theorem test_apperr_drained : ending (State.blockStep { base with fsm := .appDrain, pending := [0x7F] })
    = some (0x06, 0, .idle) := by decide

/-- EXT: vector VR15. -/
theorem test_ext : (after (exec (.ext [0x01, 0x02, 0xFD]) { base with fsm := .rxHdr })).map
    (fun s => (s.status, s.fsm, s.pending)) = some (0x07, .idle, [0x01, 0x02, 0xFD]) := by decide

/-- WAKE: vector VX4, a failed wake-up send does not stop the sequence. -/
theorem test_wake : (after (exec .wake { base with fsm := .rsWake, answers := [⟨[], .timeout, 0⟩] })).map
    (fun s => (s.fsm, s.calls)) = some (.rsSend, [.send paramsT.wakeupFrame 1000]) := by decide

/-- CRC-PAIR as vector VA16 has it. -/
theorem test_crcPair : (after (exec (.crcPair 0x26 0xCF) { base with len := 2, dbuf := cells 0 [0x12, 0x34] })).map
    (fun s => (s.crcr, s.memRead .dbuf 0 4, s.rlen)) = some (0xCF26, [0x12, 0x34, 0x26, 0xCF], 4) := by decide

/-- The cascade layouts: vectors VK1, VK2, VK3. -/
theorem test_casc4 : (after (exec (.casc4 0xA0 0xA1 0xA2 0xA3) base)).map (fun s => (s.memRead .cascbuf 0 4, s.rlen))
    = some ([0xA0, 0xA1, 0xA2, 0xA3], 4) := by decide

theorem test_casc7 : (after (exec (.casc7 0xA0 0xA1 0xA2 0xA3 0xA4 0xA5 0xA6) base)).map
    (fun s => (s.memRead .cascbuf 0 8, s.rlen)) = some ([0x88, 0xA0, 0xA1, 0xA2, 0xA3, 0xA4, 0xA5, 0xA6], 8) := by decide

theorem test_casc10 : (after (exec (.casc10 0xA0 0xA1 0xA2 0xA3 0xA4 0xA5 0xA6 0xA7 0xA8 0xA9) base)).map (·.rlen)
    = some 12 := by decide

/-! ### The steps of the state machine -/

/-- Vector VC6: neither constant. -/
theorem test_awaitAck_other : ending (State.blockStep { base with
    fsm := .awaitAck, pending := [0x00, 0x00, 0xFF, 0xFF, 0x00, 0x00] }) = some (0x02, 0, .idle) := by decide

/-- Vector VC9: the transport's value is handed on. -/
theorem test_txSend_fails : ending (State.blockStep { base with
    fsm := .txSend, txlen := 0, answers := [⟨[], .error 0xDEAD, 0⟩] }) = some (0x02, 0xDEAD, .idle) := by decide

/-- Vectors VR11 and VR16: the header. -/
theorem test_rxHdr_lcs : ending (State.blockStep { base with
    fsm := .rxHdr, pending := [0x00, 0x00, 0xFF, 0x06, 0xFB] }) = some (0x03, 0, .idle) := by decide

theorem test_rxHdr_len0 : ending (State.blockStep { base with
    fsm := .rxHdr, pending := [0x00, 0x00, 0xFF, 0x00, 0x00] }) = some (0x03, 0, .idle) := by decide

/-- Vector VR7: one bit of the command code. -/
theorem test_rxTc_code : ending (State.blockStep { base with fsm := .rxTc, pending := [0xD5, 0x83] })
    = some (0x09, 0, .idle) := by decide

/-- Vector VR18: the code after 0xFF is 0x00. -/
theorem test_rxTc_wraps : (after (State.blockStep { base with
    fsm := .rxTc, lastcmd := 0xFF, pending := [0xD5, 0x00] })).map (·.fsm) = some .rxPayload := by decide

/-- Vector VR22: a failed payload receive leaves what follows PLEN as it was. -/
theorem test_rxPayload_fails : (after (State.blockStep { base with
    fsm := .rxPayload, pending := [0x32, 0x01], rxbuf := cells 4 [0xEE, 0xEE] })).map
    (fun s => (s.status, s.fsm, s.rlen, s.memRead .rxbuf 4 2)) = some (0x01, .idle, 0x77, [0xEE, 0xEE]) := by decide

§ Work request
Copy the entries exactly as they appear.

§ Final answer
theorem test_apperr_drained : ending (State.blockStep { base with fsm := .appDrain, pending := [0x7F] })
    = some (0x06, 0, .idle) := by decide

/-- EXT: vector VR15. -/
theorem test_ext : (after (exec (.ext [0x01, 0x02, 0xFD]) { base with fsm := .rxHdr })).map
    (fun s => (s.status, s.fsm, s.pending)) = some (0x07, .idle, [0x01, 0x02, 0xFD]) := by decide

/-- WAKE: vector VX4, a failed wake-up send does not stop the sequence. -/
theorem test_wake : (after (exec .wake { base with fsm := .rsWake, answers := [⟨[], .timeout, 0⟩] })).map
    (fun s => (s.fsm, s.calls)) = some (.rsSend, [.send paramsT.wakeupFrame 1000]) := by decide

/-- CRC-PAIR as vector VA16 has it. -/
theorem test_crcPair : (after (exec (.crcPair 0x26 0xCF) { base with len := 2, dbuf := cells 0 [0x12, 0x34] })).map
    (fun s => (s.crcr, s.memRead .dbuf 0 4, s.rlen)) = some (0xCF26, [0x12, 0x34, 0x26, 0xCF], 4) := by decide

/-- The cascade layouts: vectors VK1, VK2, VK3. -/
theorem test_casc4 : (after (exec (.casc4 0xA0 0xA1 0xA2 0xA3) base)).map (fun s => (s.memRead .cascbuf 0 4, s.rlen))
    = some ([0xA0, 0xA1, 0xA2, 0xA3], 4) := by decide

theorem test_casc7 : (after (exec (.casc7 0xA0 0xA1 0xA2 0xA3 0xA4 0xA5 0xA6) base)).map
    (fun s => (s.memRead .cascbuf 0 8, s.rlen)) = some ([0x88, 0xA0, 0xA1, 0xA2, 0xA3, 0xA4, 0xA5, 0xA6], 8) := by decide

theorem test_casc10 : (after (exec (.casc10 0xA0 0xA1 0xA2 0xA3 0xA4 0xA5 0xA6 0xA7 0xA8 0xA9) base)).map (·.rlen)
    = some 12 := by decide

/-! ### The steps of the state machine -/

/-- Vector VC6: neither constant. -/
theorem test_awaitAck_other : ending (State.blockStep { base with
    fsm := .awaitAck, pending := [0x00, 0x00, 0xFF, 0xFF, 0x00, 0x00] }) = some (0x02, 0, .idle) := by decide

/-- Vector VC9: the transport's value is handed on. -/
theorem test_txSend_fails : ending (State.blockStep { base with
    fsm := .txSend, txlen := 0, answers := [⟨[], .error 0xDEAD, 0⟩] }) = some (0x02, 0xDEAD, .idle) := by decide

/-- Vectors VR11 and VR16: the header. -/
theorem test_rxHdr_lcs : ending (State.blockStep { base with
    fsm := .rxHdr, pending := [0x00, 0x00, 0xFF, 0x06, 0xFB] }) = some (0x03, 0, .idle) := by decide

theorem test_rxHdr_len0 : ending (State.blockStep { base with
    fsm := .rxHdr, pending := [0x00, 0x00, 0xFF, 0x00, 0x00] }) = some (0x03, 0, .idle) := by decide

/-- Vector VR7: one bit of the command code. -/
theorem test_rxTc_code : ending (State.blockStep { base with fsm := .rxTc, pending := [0xD5, 0x83] })
    = some (0x09, 0, .idle) := by decide

/-- Vector VR18: the code after 0xFF is 0x00. -/
theorem test_rxTc_wraps : (after (State.blockStep { base with
    fsm := .rxTc, lastcmd := 0xFF, pending := [0xD5, 0x00] })).map (·.fsm) = some .rxPayload := by decide

/-- Vector VR22: a failed payload receive leaves what follows PLEN as it was. -/
theorem test_rxPayload_fails : (after (State.blockStep { base with
    fsm := .rxPayload, pending := [0x32, 0x01], rxbuf := cells 4 [0xEE, 0xEE] })).map
    (fun s => (s.status, s.fsm, s.rlen, s.memRead .rxbuf 4 2)) = some (0x01, .idle, 0x77, [0xEE, 0xEE]) := by decide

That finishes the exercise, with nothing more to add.